Los lugares y calles entrañables, volvieron a sentir el deambular, llamativo por las cabelleras incipientes. Tal o cual ventana dio oído a serenatas románticas; el puro de Intag refrescó gargantas, noveleras unas, ya fogueadas otras; el cine seductor contribuyó al merecido solaz, con su mágica cuota en blanco y negro, y el calor hogareño reconfortaba sus espíritus para emprender nuevamente en la aventura.
Para regresar, la gallada se reunía en el parque a la hora de la retreta, y tras escuchar “dos o tres piezitas” bajaban trotando unas cuadras por la calle Bolívar a eso de las ocho de la noche como queriendo impresionar. Un tanto desobligados descansaban en Andrade Marín, sector donde “desvalijaban” una tienda. A paso de caminante arrepentido llegaban cansados y bien entrada la noche. Este itinerario se repitió cada vez que por ventura salían francos.
Los tres meses siguientes fluyeron monótonos, saturados de rutina disciplinaria marcada por toques de diana y toques de silencio, instrucción rigurosa y clases teóricas.
Conformando una compañía de 150 conscriptos, entraron por segunda ocasión al caluroso sector de la vía en construcción, hasta completar un trimestre adicional. Para el tiempo restante, los teques, plantoneras, imaginarias, guardias, pasadas de revista, ya no hacían mella en sus humanidades sarances, hasta el rancho provocador de terribles zafarranchos estomacales en un comienzo, a esa altura había disminuido su poderoso efecto evacuatorio.
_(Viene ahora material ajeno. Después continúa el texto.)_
theorem putOutput_accepted {r : OutputMode} {v : Word} {s t : State} {u : Unit}
    (h : putOutput r v s = .ok u t) :
    ¬ refusesAny (if r = .push then [⟨s.sp - 2, .word, .write, .data⟩] else []) s := by
  cases r with
  | discard => exact not_refusesAny_nil s
  | push =>
    have haccepted := memWrite_accepted (s := { s with sp := s.sp - 2 }) h
    exact haccepted

theorem secondInput_accepted {c : Conf} {s s1 s2 : State} {v0 v1 : Word}
    (h0 : fetchInput c.i0 (advance s) = .ok v0 s1) (h1 : fetchInput c.i1 s1 = .ok v1 s2) :
    ¬ refusesAny (inputAccess c.i1 (if c.i0 = .imm then s.ip + 4 else s.ip + 2)
      (if c.i0 = .pop then s.sp + 2 else s.sp)) s := by
  obtain ⟨hip, hsp⟩ := secondInput_place c s
  have haccepted := fetchInput_accepted h1
  rw [fetchInput_ok h0] at haccepted
  rw [← hip, ← hsp]
  exact haccepted

theorem commandMeaning_accepted {i : Instr} {s t u : State} {out : Word}
    (hin : InputsAre i.conf s (input0Of i.conf s) (input1Of i.conf s) t)
    (h : commandMeaning i (input0Of i.conf s) (input1Of i.conf s) t = .ok out u) :
    ¬ refusesAny (commandAccess i s) s := by
  have hstate := inputsAre_state hin
  generalize t.device = d at hstate
  subst hstate
  cases i with
  | get _ | load8 _ | load16 _ => have haccepted := memRead_accepted h; exact haccepted
  | set _ => have haccepted := memWrite_accepted (setCommand_ok h).2; exact haccepted
  | store8 _ => have haccepted := memWrite_accepted (store8Command_ok h).2; exact haccepted
  | store16 _ => have haccepted := memWrite_accepted (store16Command_ok h).2; exact haccepted
  | copy _ | cpuid _ | halt _ | frget _ | frset _ | bpget _ | bpset _ | spget _ | spset _ | add _ | sub _
  | mul _ | div _ | mod _ | and _ | or _ | xor _ | not _ | signext _ | rol _ | ror _ | bswap _ | asr _
  | lsl _ | lsr _ | setip _ | addip _ | intr _ => exact not_refusesAny_nil s

theorem output_accepted {i : Instr} {s s2 s3 s4 : State} {v1 out : Word} {u : Unit}
    (hin : InputsAre i.conf s (input0Of i.conf s) v1 s2)
    (hcmd : commandMeaning i (input0Of i.conf s) v1 s2 = .ok out s3)
    (hout : putOutput i.conf.r out s3 = .ok u s4) : ¬ refusesAny (outputAccess i s) s := by
  have hsp : s3.sp = if i = .spset i.conf then input0Of i.conf s else spAfterInputs i.conf s := by
    rw [commandMeaning_sp hcmd, inputsAre_state hin]
  have hparams : s3.params = s.params := (commandMeaning_params hcmd).trans (inputsAre_params hin)
  unfold outputAccess
  rw [← hsp]
  exact fun hrefused => putOutput_accepted hout (refusesAny_of_params hparams.symm hrefused)

/-- Where memory is all RAM, an instruction that completes was refused none of its accesses. -/
theorem execute_accepted {i : Instr} {s t : State} {u : Unit} (hram : s.params.memMap = [])
    (h : execute i.conf (commandMeaning i) s = .ok u t) : ¬ refuses i s := by
  rcases execute_ok h with ⟨hc, _⟩ | ⟨hc, v0, v1, out, s2, s3, s4, hin, hcmd, hout, _⟩
  · simp [refuses, accessesOf, hc]
  · obtain ⟨rfl, rfl⟩ := inputsAre_allRam hram hin
    have ⟨s1, hfetch0, hfetch1⟩ := hin
    rw [refuses_iff hc]
    rintro (hrefused | hrefused | hrefused | hrefused)
    · exact fetchInput_accepted hfetch0 hrefused
    · exact secondInput_accepted hfetch0 hfetch1 hrefused
    · exact commandMeaning_accepted hin hcmd hrefused
    · exact output_accepted hin hcmd hout hrefused

/-- Where memory is all RAM, a refused instruction that would complete without bus errors ends in the bus
error. -/
theorem exec_refused {i : Instr} {s t : State} (hram : s.params.memMap = [])
    (h : exec i (withoutBusErrors s) = .next t) (hrefused : refuses i s) :
    ∃ at', exec i s = finish s (.bus at') := by
  have hagrees := execute_agrees (i := i) hram
  have haccepted : ∀ t, execute i.conf (commandMeaning i) s = .ok () t → ¬ refuses i s :=
    fun _ => execute_accepted hram
  rw [exec_eq_runInstr] at h ⊢
  unfold runInstr at h ⊢
  generalize execute i.conf (commandMeaning i) s = r at hagrees haccepted ⊢
  generalize execute i.conf (commandMeaning i) (withoutBusErrors s) = r' at hagrees h
  cases hagrees with
  | refused _ at' _ => exact ⟨at', rfl⟩
  | ok _ t' => exact absurd hrefused (haccepted t' rfl)
  | fault e => cases h

/-! ### An access that the platform refuses (`20_memory.md` R56) -/

theorem checkAccess_refused {acc : Access} {s : State} (ha : acc.width = .word → isEven acc.addr)
    (hb : acc ∈ s.params.busErrors) : checkAccess acc s = .bus s := by
  have haligned : ¬ (acc.width = .word ∧ acc.addr.getLsbD 0 = true) :=
    fun ⟨hw, hodd⟩ => Bool.false_ne_true ((ha hw).symm.trans hodd)
  unfold checkAccess
  rw [if_neg haligned, if_pos hb]

theorem fetch16_refused {a : Word} {s : State} (ha : isEven a)
    (hb : (⟨a, .word, .read, .code⟩ : Access) ∈ s.params.busErrors) : fetch16 a s = .bus s := by
  simp only [fetch16, memRead, checkAccess_refused (fun _ => ha) hb, Res.bind_bus]

theorem push_refused {s : State} (v : Word) (hsp : isEven s.sp)
    (hb : (⟨s.sp - 2, .word, .write, .data⟩ : Access) ∈ s.params.busErrors) :
    push v s = .bus { s with sp := s.sp - 2 } := by
  have hcheck : checkAccess ⟨s.sp - 2, .word, .write, .data⟩ { s with sp := s.sp - 2 } = _ :=
    checkAccess_refused (fun _ => isEven_sub_two hsp) hb
  simp only [push, memWrite, hcheck, Res.bind_bus]

/-- A refused instruction word ends the step in the bus error, with `IP` still at it. -/
theorem step_of_refused_word {s s1 : State} (hphase : interruptPhase s = .ok () s1) (hrun : s1.halted = false)
    (hip : isEven s1.ip) (hb : (⟨s1.ip, .word, .read, .code⟩ : Access) ∈ s1.params.busErrors) :
    step s = finish s1 (.bus s1) := by
  have hfetch : fetchInstr s1 = .bus s1 := by rw [fetchInstr, fetch16_refused hip hb, Res.bind_bus]
  unfold step cycle instructionPhase
  rw [hphase]
  simp only [hrun, hfetch, Bool.false_eq_true, if_false]

theorem finish_bus_markII {s at' : State} (hv : s.params.variant = .markII) :
    finish s (.bus at') = .next (busAbort s at') := by
  simp only [finish, hv]

theorem finish_bus_markIIL {s at' : State} (hv : s.params.variant = .markIIL) :
    finish s (.bus at') = .fault .busErrorOutsideInstruction := by
  simp only [finish, hv]

theorem hasDevice_eq_false {p : Params} (h : ∀ r ∈ p.memMap, r.kind ≠ .device) : hasDevice p = false := by
  simpa [hasDevice] using h

/-- Settles O55: a refused access ends the instruction, or the fetch of its word, in a bus error, which on the
SPU Mark II is undone with BUS triggered. -/
theorem refusedAccessTriggersBus : Obligations.RefusedAccessTriggersBus := by
  refine ⟨fun i s t hv hram h hrefused => ?_, fun s hv hquiet hrun hip hb => ?_⟩
  · obtain ⟨at', hexec⟩ := exec_refused hram h hrefused
    have hdevice : hasDevice s.params = false := hasDevice_eq_false (by rw [hram]; nofun)
    exact ⟨at'.draws, by rw [hexec, finish_bus_markII hv, busAbort_of_no_device hdevice]⟩
  · have hstep := step_of_refused_word (interruptPhase_undisturbed hquiet) hrun hip hb
    rw [finish_bus_markII (s := afterSample s) hv, busAbort_eq] at hstep
    have hir : (afterSample s).ir ||| 0x0004 = 0x0004 := by
      show s.ir ||| 0x0004 = 0x0004
      rw [hquiet.2]
      rfl
    rw [hir] at hstep
    refine ⟨_, _, hstep, fun hno => ?_⟩
    rw [busAbort_of_no_device (s := afterSample s) (hasDevice_eq_false hno)]
    exact ⟨rfl, rfl⟩

/-! ### Bus errors outside an instruction (`60_exceptions.md` R241, R247) -/

theorem step_of_phase_bus {s t : State} (h : interruptPhase s = .bus t) :
    step s = .fault .busErrorOutsideInstruction := by
  simp only [step, cycle, h]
Aquél 1946, siguió enflaqueciendo con cada hoja de calendario echada al viento. Las sagradas notas del Himno Nacional, precedieron a la ceremonia castrense de licenciamiento. En posición de firmes les sorprendió un recuento de buenos y malos ratos que fugaz cruzaba por sus mentes, enriqueciendo con instantes indelebles cada anecdotario personal.
El retorno definitivo duró aproximadamente una hora. Con todos los tereques y un insustituible cargamento de vivencias arrumadas en un rinconcito interior, toda esa leva llegó en el bus de un señor Vásquez al otavalito de siempre.
El chuchaqui soberano del día siguiente, exigió rebosantes vasos de salpicón y suculentas porciones de sabroso hornado con cosas finas.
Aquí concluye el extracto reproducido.